Thursday 17 January 2013

His Master's Voice



"All I have is memories, and reminders of mortality."

The apparent demise of the high street record store HMV has triggered a whirlpool of personal emotions, not dissimilar, I imagine, to those experienced by Nipper the dog, the company's iconic trademark appropriated from an original painting by artist Francis Barraud.

Barraud's vision depicts a Jack Russell listening intently to 'his master's voice' played on a phonograph. With added poignancy, some suggest both sit atop a coffin, Nipper a demonstrable picture of loyalty and melancholy.

Although I could never show quite such sentiment towards what was, after all, another profit making corporation, its passing does, nonetheless, compel me to contemplate the passing of my own misspent youth and a period in time to which I feel I very much belonged.

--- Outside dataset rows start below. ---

theorem encodeOneSource_of_match {f : BitVec 6} (h : w &&& 0xFC1FFFFF#32 = p) (op : opcodeField p = 0b000000#6)
    (fn : functionField p = f) (rt : rtField p = 0) (rd : rdField p = 0) (s : shiftField p = 0) :
    encodeSpecial (rsField w) 0 0 0 f = w :=
  encodeOneSource_of_fields (extractLsb'_of_match h (by decide) op) (extractLsb'_of_match h (by decide) fn)
    (extractLsb'_of_match h (by decide) rt) (extractLsb'_of_match h (by decide) rd) (extractLsb'_of_match h (by decide) s)

theorem encodeTrap_of_match {f : BitVec 6} (h : w &&& 0xFC00003F#32 = p) (op : opcodeField p = 0b000000#6)
    (fn : functionField p = f) : encodeTrap (codeField w) f = w :=
  encodeTrap_of_fields (extractLsb'_of_match h (by decide) op) (extractLsb'_of_match h (by decide) fn)

theorem encodeCop0Move_of_match {sub : BitVec 5} (h : w &&& 0xFFE007FF#32 = p) (op : opcodeField p = 0b010000#6)
    (rs : rsField p = sub) (low : lowField p = 0) : encodeCop0Move sub (rtField w) (rdField w) = w :=
  encodeCop0Move_of_fields (extractLsb'_of_match h (by decide) op) (extractLsb'_of_match h (by decide) rs)
    (extractLsb'_of_match h (by decide) low)

end Match

/-- A word that matches the row is the word of an instruction of that row. -/
def OpcodeRow.Covers (w : Word) (r : OpcodeRow) : Prop :=
  w &&& r.mask = r.pattern → ∃ i, encode i = w ∧ i.mnemonic = r.mnemonic

theorem opcodeRowsImmediate_cover (w : Word) : ∀ r ∈ opcodeRowsImmediate, r.Covers w := by
  simp only [opcodeRowsImmediate, List.forall_mem_cons]
  exact ⟨
    fun h => ⟨.lb _ _ _, encodeI_of_match h rfl, rfl⟩,
    fun h => ⟨.lbu _ _ _, encodeI_of_match h rfl, rfl⟩,
    fun h => ⟨.lh _ _ _, encodeI_of_match h rfl, rfl⟩,
    fun h => ⟨.lhu _ _ _, encodeI_of_match h rfl, rfl⟩,
    fun h => ⟨.lw _ _ _, encodeI_of_match h rfl, rfl⟩,
    fun h => ⟨.sb _ _ _, encodeI_of_match h rfl, rfl⟩,
    fun h => ⟨.sh _ _ _, encodeI_of_match h rfl, rfl⟩,
    fun h => ⟨.sw _ _ _, encodeI_of_match h rfl, rfl⟩,
    fun h => ⟨.addi _ _ _, encodeI_of_match h rfl, rfl⟩,
    fun h => ⟨.addiu _ _ _, encodeI_of_match h rfl, rfl⟩,
    fun h => ⟨.andi _ _ _, encodeI_of_match h rfl, rfl⟩,
    fun h => ⟨.ori _ _ _, encodeI_of_match h rfl, rfl⟩,
    fun h => ⟨.xori _ _ _, encodeI_of_match h rfl, rfl⟩,
    fun h => ⟨.lui _ _, encodeLui_of_match h rfl rfl, rfl⟩,
    fun h => ⟨.slti _ _ _, encodeI_of_match h rfl, rfl⟩,
    fun h => ⟨.sltiu _ _ _, encodeI_of_match h rfl, rfl⟩,
    fun h => ⟨.beq _ _ _, encodeI_of_match h rfl, rfl⟩,
    fun h => ⟨.bne _ _ _, encodeI_of_match h rfl, rfl⟩,
    fun h => ⟨.blez _ _, encodeBranchZero_of_match h rfl rfl, rfl⟩,
    fun h => ⟨.bgtz _ _, encodeBranchZero_of_match h rfl rfl, rfl⟩,
    fun h => ⟨.bltz _ _, encodeBranchZero_of_match h rfl rfl, rfl⟩,
    fun h => ⟨.bgez _ _, encodeBranchZero_of_match h rfl rfl, rfl⟩,
    List.forall_mem_nil _⟩

theorem opcodeRowsSpecial_cover (w : Word) : ∀ r ∈ opcodeRowsSpecial, r.Covers w := by
  simp only [opcodeRowsSpecial, List.forall_mem_cons]
  exact ⟨
    fun h => ⟨.add _ _ _, encodeR_of_match h rfl rfl rfl, rfl⟩,
    fun h => ⟨.addu _ _ _, encodeR_of_match h rfl rfl rfl, rfl⟩,
    fun h => ⟨.sub _ _ _, encodeR_of_match h rfl rfl rfl, rfl⟩,
    fun h => ⟨.subu _ _ _, encodeR_of_match h rfl rfl rfl, rfl⟩,
    fun h => ⟨.mult _ _, encodeMulDiv_of_match h rfl rfl rfl rfl, rfl⟩,
    fun h => ⟨.multu _ _, encodeMulDiv_of_match h rfl rfl rfl rfl, rfl⟩,
    fun h => ⟨.div _ _, encodeMulDiv_of_match h rfl rfl rfl rfl, rfl⟩,
    fun h => ⟨.divu _ _, encodeMulDiv_of_match h rfl rfl rfl rfl, rfl⟩,
    fun h => ⟨.slt _ _ _, encodeR_of_match h rfl rfl rfl, rfl⟩,
    fun h => ⟨.sltu _ _ _, encodeR_of_match h rfl rfl rfl, rfl⟩,
    fun h => ⟨.sll _ _ _, encodeShift_of_match h rfl rfl rfl, rfl⟩,
    fun h => ⟨.srl _ _ _, encodeShift_of_match h rfl rfl rfl, rfl⟩,
    fun h => ⟨.sra _ _ _, encodeShift_of_match h rfl rfl rfl, rfl⟩,
    fun h => ⟨.sllv _ _ _, encodeR_of_match h rfl rfl rfl, rfl⟩,
    fun h => ⟨.srlv _ _ _, encodeR_of_match h rfl rfl rfl, rfl⟩,
    fun h => ⟨.srav _ _ _, encodeR_of_match h rfl rfl rfl, rfl⟩,
    fun h => ⟨.and _ _ _, encodeR_of_match h rfl rfl rfl, rfl⟩,
    fun h => ⟨.or _ _ _, encodeR_of_match h rfl rfl rfl, rfl⟩,
    fun h => ⟨.xor _ _ _, encodeR_of_match h rfl rfl rfl, rfl⟩,
    fun h => ⟨.nor _ _ _, encodeR_of_match h rfl rfl rfl, rfl⟩,
    fun h => ⟨.jalr _ _, encodeJalr_of_match h rfl rfl rfl rfl, rfl⟩,
    fun h => ⟨.jr _, encodeOneSource_of_match h rfl rfl rfl rfl rfl, rfl⟩,
    fun h => ⟨.mfhi _, encodeMoveFrom_of_match h rfl rfl rfl rfl rfl, rfl⟩,
    fun h => ⟨.mflo _, encodeMoveFrom_of_match h rfl rfl rfl rfl rfl, rfl⟩,
    fun h => ⟨.mthi _, encodeOneSource_of_match h rfl rfl rfl rfl rfl, rfl⟩,
    fun h => ⟨.mtlo _, encodeOneSource_of_match h rfl rfl rfl rfl rfl, rfl⟩,
    fun h => ⟨.brk _, encodeTrap_of_match h rfl rfl, rfl⟩,
    fun h => ⟨.syscall _, encodeTrap_of_match h rfl rfl, rfl⟩,
    List.forall_mem_nil _⟩

theorem opcodeRowsOther_cover (w : Word) : ∀ r ∈ opcodeRowsOther, r.Covers w := by
  simp only [opcodeRowsOther, List.forall_mem_cons]
  exact ⟨
    fun h => ⟨.j _, encodeJ_of_match h rfl, rfl⟩,
    fun h => ⟨.jal _, encodeJ_of_match h rfl, rfl⟩,
    fun h => ⟨.eret, h.symm.trans BitVec.and_allOnes, rfl⟩,
    fun h => ⟨.mfc0 _ _, encodeCop0Move_of_match h rfl rfl rfl, rfl⟩,
    fun h => ⟨.mtc0 _ _, encodeCop0Move_of_match h rfl rfl rfl, rfl⟩,
    List.forall_mem_nil _⟩

theorem opcodeTable_covers (w : Word) : ∀ r ∈ opcodeTable, r.Covers w :=
  List.forall_mem_append.mpr ⟨opcodeRowsImmediate_cover w,
    List.forall_mem_append.mpr ⟨opcodeRowsSpecial_cover w, opcodeRowsOther_cover w⟩⟩

/-- Every instruction's word matches the row of its mnemonic, by the laws made instruction by instruction. -/
theorem encode_matches_row (i : Instr) : Laws.EncodedInRow.Statement i := by
  cases i with
  | lb => exact Laws.EncodedInRow.lb _ _ _
  | lbu => exact Laws.EncodedInRow.lbu _ _ _
  | lh => exact Laws.EncodedInRow.lh _ _ _
  | lhu => exact Laws.EncodedInRow.lhu _ _ _
  | lw => exact Laws.EncodedInRow.lw _ _ _
  | sb => exact Laws.EncodedInRow.sb _ _ _
  | sh => exact Laws.EncodedInRow.sh _ _ _
  | sw => exact Laws.EncodedInRow.sw _ _ _
  | add => exact Laws.EncodedInRow.add _ _ _
  | addu => exact Laws.EncodedInRow.addu _ _ _
  | sub => exact Laws.EncodedInRow.sub _ _ _
  | subu => exact Laws.EncodedInRow.subu _ _ _
  | mult => exact Laws.EncodedInRow.mult _ _
  | multu => exact Laws.EncodedInRow.multu _ _
  | div => exact Laws.EncodedInRow.div _ _
  | divu => exact Laws.EncodedInRow.divu _ _
  | slt => exact Laws.EncodedInRow.slt _ _ _
  | sltu => exact Laws.EncodedInRow.sltu _ _ _
  | sll => exact Laws.EncodedInRow.sll _ _ _
  | srl => exact Laws.EncodedInRow.srl _ _ _
  | sra => exact Laws.EncodedInRow.sra _ _ _
  | sllv => exact Laws.EncodedInRow.sllv _ _ _
  | srlv => exact Laws.EncodedInRow.srlv _ _ _
  | srav => exact Laws.EncodedInRow.srav _ _ _
  | and => exact Laws.EncodedInRow.and _ _ _
  | or => exact Laws.EncodedInRow.or _ _ _
  | xor => exact Laws.EncodedInRow.xor _ _ _
  | nor => exact Laws.EncodedInRow.nor _ _ _
  | addi => exact Laws.EncodedInRow.addi _ _ _
  | addiu => exact Laws.EncodedInRow.addiu _ _ _
  | andi => exact Laws.EncodedInRow.andi _ _ _
  | ori => exact Laws.EncodedInRow.ori _ _ _
  | xori => exact Laws.EncodedInRow.xori _ _ _
  | lui => exact Laws.EncodedInRow.lui _ _
  | slti => exact Laws.EncodedInRow.slti _ _ _
  | sltiu => exact Laws.EncodedInRow.sltiu _ _ _
  | beq => exact Laws.EncodedInRow.beq _ _ _
  | bne => exact Laws.EncodedInRow.bne _ _ _
  | blez => exact Laws.EncodedInRow.blez _ _
  | bgtz => exact Laws.EncodedInRow.bgtz _ _
  | bltz => exact Laws.EncodedInRow.bltz _ _
  | bgez => exact Laws.EncodedInRow.bgez _ _
  | j => exact Laws.EncodedInRow.j _
  | jal => exact Laws.EncodedInRow.jal _
  | jalr => exact Laws.EncodedInRow.jalr _ _
  | jr => exact Laws.EncodedInRow.jr _
  | mfhi => exact Laws.EncodedInRow.mfhi _
  | mflo => exact Laws.EncodedInRow.mflo _
  | mthi => exact Laws.EncodedInRow.mthi _
  | mtlo => exact Laws.EncodedInRow.mtlo _
  | eret => exact Laws.EncodedInRow.eret
  | mfc0 => exact Laws.EncodedInRow.mfc0 _ _
  | mtc0 => exact Laws.EncodedInRow.mtc0 _ _
  | brk => exact Laws.EncodedInRow.brk _
  | syscall => exact Laws.EncodedInRow.syscall _

theorem opcodeTable_mnemonic_injective {r q : OpcodeRow} (hr : r ∈ opcodeTable) (hq : q ∈ opcodeTable)
    (h : r.mnemonic = q.mnemonic) : r = q :=
  have distinct : (opcodeTable.map OpcodeRow.mnemonic).Nodup := by decide
  List.inj_on_of_nodup_map distinct hr hq h

/-- A word matches a row exactly when it decodes to an instruction of the row. -/
theorem match_iff_decode {r : OpcodeRow} (hr : r ∈ opcodeTable) (w : Word) :
    w &&& r.mask = r.pattern ↔ ∃ i, decode w = .ok i ∧ i.mnemonic = r.mnemonic := by
  simp only [decode_eq_ok_iff]
  constructor
  · exact opcodeTable_covers w r hr
  · rintro ⟨i, rfl, name⟩
    obtain ⟨q, hq, qName, matched⟩ := encode_matches_row i
    obtain rfl := opcodeTable_mnemonic_injective hr hq (name.symm.trans qName.symm)
    exact matched

/-- At most one row matches a word, since the word decodes to an instruction of each row it matches. -/
theorem row_eq_of_match {w : Word} {r q : OpcodeRow} (hr : r ∈ opcodeTable) (hq : q ∈ opcodeTable)
    (matchesR : w &&& r.mask = r.pattern) (matchesQ : w &&& q.mask = q.pattern) : r = q := by
  obtain ⟨i, decodedR, nameR⟩ := (match_iff_decode hr w).mp matchesR
  obtain ⟨j, decodedQ, nameQ⟩ := (match_iff_decode hq w).mp matchesQ
  obtain rfl : i = j := Except.ok.inj (decodedR.symm.trans decodedQ)
  exact opcodeTable_mnemonic_injective hr hq (nameR.symm.trans nameQ)

/-- An instruction's word matches a row, so a word that matches none decodes to an error (R76). -/
theorem decode_error_of_matchesNoRow {w : Word} (h : Claims.MatchesNoRow w) : ∃ e, decode w = .error e := by
  cases decoded : decode w with
  | error e => exact ⟨e, rfl⟩
  | ok i =>
    obtain ⟨r, hr, -, matched⟩ := encode_matches_row i
    rw [encode_of_decode decoded] at matched
    exact absurd matched (h r hr)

If it's not that HMV going into administration makes me feel old, then, at least, it makes me feel no longer young, confused by the implications of a new era of music consumption seeming to threaten that which I most loved about the popular music world in the first place.

For all the sins of Virgin, Our Price and others, HMV was the last, ubiquitous bastion of music on the high street, the final totem of a time not solely about the music alone but about the experience of falling in love with bands and what they represent. We still have independent record stores, of course, but perhaps never again will the wider public appreciate that special environment in which to immerse oneself in something 'other'.

At the same time, I realise I may need to simply accept that fact. I find myself raging against a drift into lazy nostalgia, of thinking yester-year was unanimously better than now, disproved by nothing more than the fact that, despite all I've said, I actually can't even remember the last time I purchased a record from HMV!

I was going to write a fuller treatise on the theme until I came across the piece from which the opening quote of this blog is taken. Written by Guardian columnist Stuart Jeffries, it says all I want to say, including how, of all the high street names lost in this recession, the departure of HMV from our national conscience strikes harder to our hearts due to the emotive pull of music in all our lives.

Omnipresent access to music online is a wonderful thing and perhaps someone soon will fully utilise all the new opportunities for artistic expression it may afford the modern music artist. Yet, I see no signs of it to date and in the mean time such a wealth of music at my fingertips feels as much an inhibitor as an enabler.

Could it be I prefer less choice? Or is it that I've never loved 'music' just for the music itself but for something much, much more? Something the faceless, commitment free download of bytes of data can't help but undermine?